Düsseldorf Pures Gold bei Bruckner

Düsseldorf · London Philharmonic Orchestra gastierte in der Düsseldorfer Tonhalle.

"Gimme five" nach Bruckners Vierter. Diese Geste des Abklatschens zwischen dem Mann an der Klarinette und dem Solohornisten des London Philharmonic Orchestra, aufgeschnappt nach getaner Arbeit in den Katakomben der Düsseldorfer Tonhalle, zeugt vom Sportsgeist der Vorzeige-Musiker von der Insel. Und es gab allen Grund zur Selbstzufriedenheit im Instrumentalisten-Team. Denn erstens hatte Mr. Solohorn bei allem Wohlklang nicht einmal gekiekst bei seinem absturzgefährdeten Job, zweitens hatte der vom Dirigenten Robin Ticciati geleitete Klangkörper einen Bruckner hingelegt, der das Publikum regelrecht euphorisierte.

Nun ist Bruckners "Romantische" weit mehr als das ohrwurmtaugliche Horn-Quintenmotiv des Kopfsatzes: Das 70-Minuten-Werk stellt Musiker wie Zuhörer vor anspruchsvollste Aufgaben. Dieses ewige Scheitern, dieses Rackern am Material, jene Augenblicke der Heiligkeit und Schönheit, die harmonischen Treibsand-Strudel und verzweifelten Nachlaufenspiele - all das will in großer Geste gebändigt, zusammengehalten, gedeutet sein. Ticciati, Chef des Scottish Chamber Orchestra und der Glyndebourne Festival Opera, lächelt zunächst dazu, pflegt fast smarte Handweisungen, um dem Orchester den Weg durch die Partitur zu zeigen. Hören können die Jungs nämlich selbst, da muss keine große Geste die Posaunen-Fraktion aufspießen, wenn wieder einer dieser Choräle das Tonhallengewölbe mit purem Gold füllt; da müssen keine Geigen gemaßregelt werden, damit man das Fagott versteht; überhaupt ist Transparenz im LPO selbstverständliches Handwerk. Das Holz: eine Pracht. Die Streicher: reinstes Tönen. Das Blech: ein Fest. Und Ticciati gebietet mit seinen 33 Jahren souverän über ein Werk mit all seinen Verwerfungen und dynamischen Extremen, dass selbst erfahrene Kollegen den Hut ziehen.

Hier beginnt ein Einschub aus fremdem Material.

/-! ## The parts of the state -/

@[simp] theorem setThread_agenda (s : State) (tid : Nat) (x : Thread) : (s.setThread tid x).agenda = s.agenda := rfl
@[simp] theorem modThread_agenda (s : State) (tid : Nat) (h : Thread → Thread) : (s.modThread tid h).agenda = s.agenda := rfl
@[simp] theorem setThread_sched (s : State) (tid : Nat) (x : Thread) : (s.setThread tid x).sched = s.sched := rfl
@[simp] theorem modThread_sched (s : State) (tid : Nat) (h : Thread → Thread) : (s.modThread tid h).sched = s.sched := rfl
@[simp] theorem setThread_holdStores (s : State) (tid : Nat) (x : Thread) : (s.setThread tid x).holdStores = s.holdStores := rfl
@[simp] theorem modThread_holdStores (s : State) (tid : Nat) (h : Thread → Thread) : (s.modThread tid h).holdStores = s.holdStores := rfl
@[simp] theorem setThread_grain (s : State) (tid : Nat) (x : Thread) : (s.setThread tid x).grain = s.grain := rfl
@[simp] theorem modThread_grain (s : State) (tid : Nat) (h : Thread → Thread) : (s.modThread tid h).grain = s.grain := rfl
@[simp] theorem setThread_cur (s : State) (tid : Nat) (x : Thread) : (s.setThread tid x).cur = s.cur := rfl
@[simp] theorem modThread_cur (s : State) (tid : Nat) (h : Thread → Thread) : (s.modThread tid h).cur = s.cur := rfl
@[simp] theorem setThread_bundle (s : State) (tid : Nat) (x : Thread) : (s.setThread tid x).bundle = s.bundle := rfl
@[simp] theorem modThread_bundle (s : State) (tid : Nat) (h : Thread → Thread) : (s.modThread tid h).bundle = s.bundle := rfl
@[simp] theorem setThread_nextId (s : State) (tid : Nat) (x : Thread) : (s.setThread tid x).nextId = s.nextId := rfl
@[simp] theorem modThread_nextId (s : State) (tid : Nat) (h : Thread → Thread) : (s.modThread tid h).nextId = s.nextId := rfl
@[simp] theorem setThread_tick (s : State) (tid : Nat) (x : Thread) : (s.setThread tid x).tick = s.tick := rfl
@[simp] theorem modThread_tick (s : State) (tid : Nat) (h : Thread → Thread) : (s.modThread tid h).tick = s.tick := rfl
@[simp] theorem setThread_dt (s : State) (tid : Nat) (x : Thread) : (s.setThread tid x).dt = s.dt := rfl
@[simp] theorem modThread_dt (s : State) (tid : Nat) (h : Thread → Thread) : (s.modThread tid h).dt = s.dt := rfl
@[simp] theorem setThread_stretch (s : State) (tid : Nat) (x : Thread) : (s.setThread tid x).stretch = s.stretch := rfl
@[simp] theorem modThread_stretch (s : State) (tid : Nat) (h : Thread → Thread) : (s.modThread tid h).stretch = s.stretch := rfl
@[simp] theorem setThread_free (s : State) (tid : Nat) (x : Thread) : (s.setThread tid x).free = s.free := rfl
@[simp] theorem modThread_free (s : State) (tid : Nat) (h : Thread → Thread) : (s.modThread tid h).free = s.free := rfl
@[simp] theorem setThread_mem (s : State) (tid : Nat) (x : Thread) : (s.setThread tid x).mem = s.mem := rfl
@[simp] theorem modThread_mem (s : State) (tid : Nat) (h : Thread → Thread) : (s.modThread tid h).mem = s.mem := rfl
@[simp] theorem setThread_cores (s : State) (tid : Nat) (x : Thread) : (s.setThread tid x).cores = s.cores := rfl
@[simp] theorem modThread_cores (s : State) (tid : Nat) (h : Thread → Thread) : (s.modThread tid h).cores = s.cores := rfl
@[simp] theorem setThread_quads (s : State) (tid : Nat) (x : Thread) : (s.setThread tid x).quads = s.quads := rfl
@[simp] theorem modThread_quads (s : State) (tid : Nat) (h : Thread → Thread) : (s.modThread tid h).quads = s.quads := rfl
@[simp] theorem setThread_dies (s : State) (tid : Nat) (x : Thread) : (s.setThread tid x).dies = s.dies := rfl
@[simp] theorem modThread_dies (s : State) (tid : Nat) (h : Thread → Thread) : (s.modThread tid h).dies = s.dies := rfl
@[simp] theorem setThread_modules (s : State) (tid : Nat) (x : Thread) : (s.setThread tid x).modules = s.modules := rfl
@[simp] theorem modThread_modules (s : State) (tid : Nat) (h : Thread → Thread) : (s.modThread tid h).modules = s.modules := rfl
@[simp] theorem setThread_links (s : State) (tid : Nat) (x : Thread) : (s.setThread tid x).links = s.links := rfl
@[simp] theorem modThread_links (s : State) (tid : Nat) (h : Thread → Thread) : (s.modThread tid h).links = s.links := rfl
@[simp] theorem setThread_launches (s : State) (tid : Nat) (x : Thread) : (s.setThread tid x).launches = s.launches := rfl
@[simp] theorem modThread_launches (s : State) (tid : Nat) (h : Thread → Thread) : (s.modThread tid h).launches = s.launches := rfl
@[simp] theorem setThread_heaps (s : State) (tid : Nat) (x : Thread) : (s.setThread tid x).heaps = s.heaps := rfl
@[simp] theorem modThread_heaps (s : State) (tid : Nat) (h : Thread → Thread) : (s.modThread tid h).heaps = s.heaps := rfl
@[simp] theorem setThread_podObjs (s : State) (tid : Nat) (x : Thread) : (s.setThread tid x).podObjs = s.podObjs := rfl
@[simp] theorem modThread_podObjs (s : State) (tid : Nat) (h : Thread → Thread) : (s.modThread tid h).podObjs = s.podObjs := rfl
@[simp] theorem setThread_reqs (s : State) (tid : Nat) (x : Thread) : (s.setThread tid x).reqs = s.reqs := rfl
@[simp] theorem modThread_reqs (s : State) (tid : Nat) (h : Thread → Thread) : (s.modThread tid h).reqs = s.reqs := rfl
@[simp] theorem setThread_lookups (s : State) (tid : Nat) (x : Thread) : (s.setThread tid x).lookups = s.lookups := rfl
@[simp] theorem modThread_lookups (s : State) (tid : Nat) (h : Thread → Thread) : (s.modThread tid h).lookups = s.lookups := rfl
@[simp] theorem setThread_elisions (s : State) (tid : Nat) (x : Thread) : (s.setThread tid x).elisions = s.elisions := rfl
@[simp] theorem modThread_elisions (s : State) (tid : Nat) (h : Thread → Thread) : (s.modThread tid h).elisions = s.elisions := rfl
@[simp] theorem setThread_walks (s : State) (tid : Nat) (x : Thread) : (s.setThread tid x).walks = s.walks := rfl
@[simp] theorem modThread_walks (s : State) (tid : Nat) (h : Thread → Thread) : (s.modThread tid h).walks = s.walks := rfl
@[simp] theorem setThread_saved (s : State) (tid : Nat) (x : Thread) : (s.setThread tid x).saved = s.saved := rfl
@[simp] theorem modThread_saved (s : State) (tid : Nat) (h : Thread → Thread) : (s.modThread tid h).saved = s.saved := rfl
@[simp] theorem setThread_toHost (s : State) (tid : Nat) (x : Thread) : (s.setThread tid x).toHost = s.toHost := rfl
@[simp] theorem modThread_toHost (s : State) (tid : Nat) (h : Thread → Thread) : (s.modThread tid h).toHost = s.toHost := rfl
@[simp] theorem setThread_thread (s : State) (tid k : Nat) (x : Thread) :
    (s.setThread tid x).thread k = if k = tid then x else s.thread k := Tbl.getD_put ..
@[simp] theorem modThread_thread (s : State) (tid k : Nat) (h : Thread → Thread) :
    (s.modThread tid h).thread k = if k = tid then h (s.thread tid) else s.thread k := Tbl.getD_put ..
@[simp] theorem setThread_core (s : State) (tid k : Nat) (x : Thread) : (s.setThread tid x).core k = s.core k := rfl
@[simp] theorem modThread_core (s : State) (tid k : Nat) (h : Thread → Thread) : (s.modThread tid h).core k = s.core k := rfl
@[simp] theorem setThread_quad (s : State) (tid k : Nat) (x : Thread) : (s.setThread tid x).quad k = s.quad k := rfl
@[simp] theorem modThread_quad (s : State) (tid k : Nat) (h : Thread → Thread) : (s.modThread tid h).quad k = s.quad k := rfl
@[simp] theorem setThread_die (s : State) (tid k : Nat) (x : Thread) : (s.setThread tid x).die k = s.die k := rfl
@[simp] theorem modThread_die (s : State) (tid k : Nat) (h : Thread → Thread) : (s.modThread tid h).die k = s.die k := rfl
@[simp] theorem setThread_module (s : State) (tid k : Nat) (x : Thread) : (s.setThread tid x).module k = s.module k := rfl
@[simp] theorem modThread_module (s : State) (tid k : Nat) (h : Thread → Thread) : (s.modThread tid h).module k = s.module k := rfl
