-- ==== Sys2Proof/Tests/Slice0.lean ====
section
/-!
SUPPORT. Sys2Proof/Tests/Slice0.lean: instructions that are not well formed, which the check refuses; words that decode to the
instructions they stand for; single instructions on values worked out by hand or by the manual; and for every obligation that
has hypotheses a witness that they can be met, for each of its clauses, at the ends of their ranges.
-/
namespace Sys2Proof.Tests
open Sys2Proof Sys2Proof.Machine

section
set_option Elab.async false

/-! ## States of the tests -/

def always : Guard := { p := 0, neg := false }

/-- A team of partition 0 with eight threads. -/
def team0 : Team := { launch := 0, index := 0, threads := 8, part := some 0 }

/-- A thread that issues at 0x10000, with these general registers. -/
def thr (l : List (Nat × Word)) (t : Thread := {}) : Thread :=
  { t with status := .running, pc := 0x10000, g := Vector.ofFn (fun i => (l.lookup i.val).getD 0) }

/-- Module 0 up, all of the pool scratchpad, and a team of partition 0 on core `c` whose thread 0 is this one and is at work. -/
def on (c : Nat) (t : Thread) (k : Core := { partw := 0x100 }) : State :=
  let s := (State.reset.modModule 0 (fun m => { m with state := .ready, powered := true, clocks := true })).modQuad (quadOfCore c)
    (fun q => { q with part := some 0 })
  { ((s.setCore c { k with team := some team0 }).setThread (8 * c) t) with cur := 8 * c }

/-- On lookup core 0. -/
def lcc (l : List (Nat × Word)) (t : Thread := {}) : State := on 0 (thr l t)

/-- On the DCC, core 128, in slot `n` of a bundle. -/
def dcc (n : Nat) (l : List (Nat × Word)) (t : Thread := {}) (k : Core := { partw := 0x100 }) : State :=
  { on 128 (thr l t) k with bundle := some { slot := n, old := thr l t } }

/-- A thread with these short vector registers. -/
def vecs (l : List (Nat × VReg)) (t : Thread := {}) : Thread := { t with v := Vector.ofFn (fun i => (l.lookup i.val).getD {}) }

def executesB (s : State) (m : Meta) : Bool :=
  s.src.status == .running && decide (decodeCheck m s = none) && !stalled m s && decide (badRead m s = none)
    && decide (flipReads m s = []) && s.guardHolds m.guard

theorem runs {s : State} {m : Meta} (h : executesB s m = true) : s.executes m := by
  simpa [executesB, State.executes, and_assoc] using h

/-- Several shapes issue and execute in one state. -/
theorem meets {s : State} {l : List Meta} (h : l.all (executesB s) = true) : ∀ m ∈ l, s.executes m :=
  fun m hm => runs (List.all_eq_true.1 h m hm)

theorem no_pub {v : Vector Word 4} (h : v = Vector.replicate 4 0) : ∀ p ∈ v, p.getLsbD 63 = false := by
  subst h; intro p hp; simp at hp; simp [hp]


/-- The same in several states. -/
theorem meetsAll {qs : List State} {ms : List Meta} (h : qs.all (fun q => ms.all (executesB q)) = true) :
    ∀ q ∈ qs, ∀ m ∈ ms, q.executes m :=
  fun q hq m hm => runs (List.all_eq_true.1 (List.all_eq_true.1 h q hq) m hm)

/-! ### Ill-formed terms, one for each check -/

def illFormed (l : List Instr) : Bool := l.all (fun i => !i.wf)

Vor der Pause das Mendelssohn-Konzert mit Christian Tetzlaff. Der deutsche Geiger ist schon 50, kennt das populäre Werk sicher rauf wie runter. Und richtet sein Augenmerk vielleicht deshalb auf einige wenige pikant intime Momente: Den Übergang zum 2. Thema im ersten Satz etwa, jenes Zögern vor der großen Kantilene, dehnt er in fast unhörbarem Pianissimo zur kleinen Ewigkeit. Tetzlaffs Bogentechnik und sein Ton sind anbetungswürdig. Sein Zugabe-Bach ist Ausbund schwingender Polyphonie.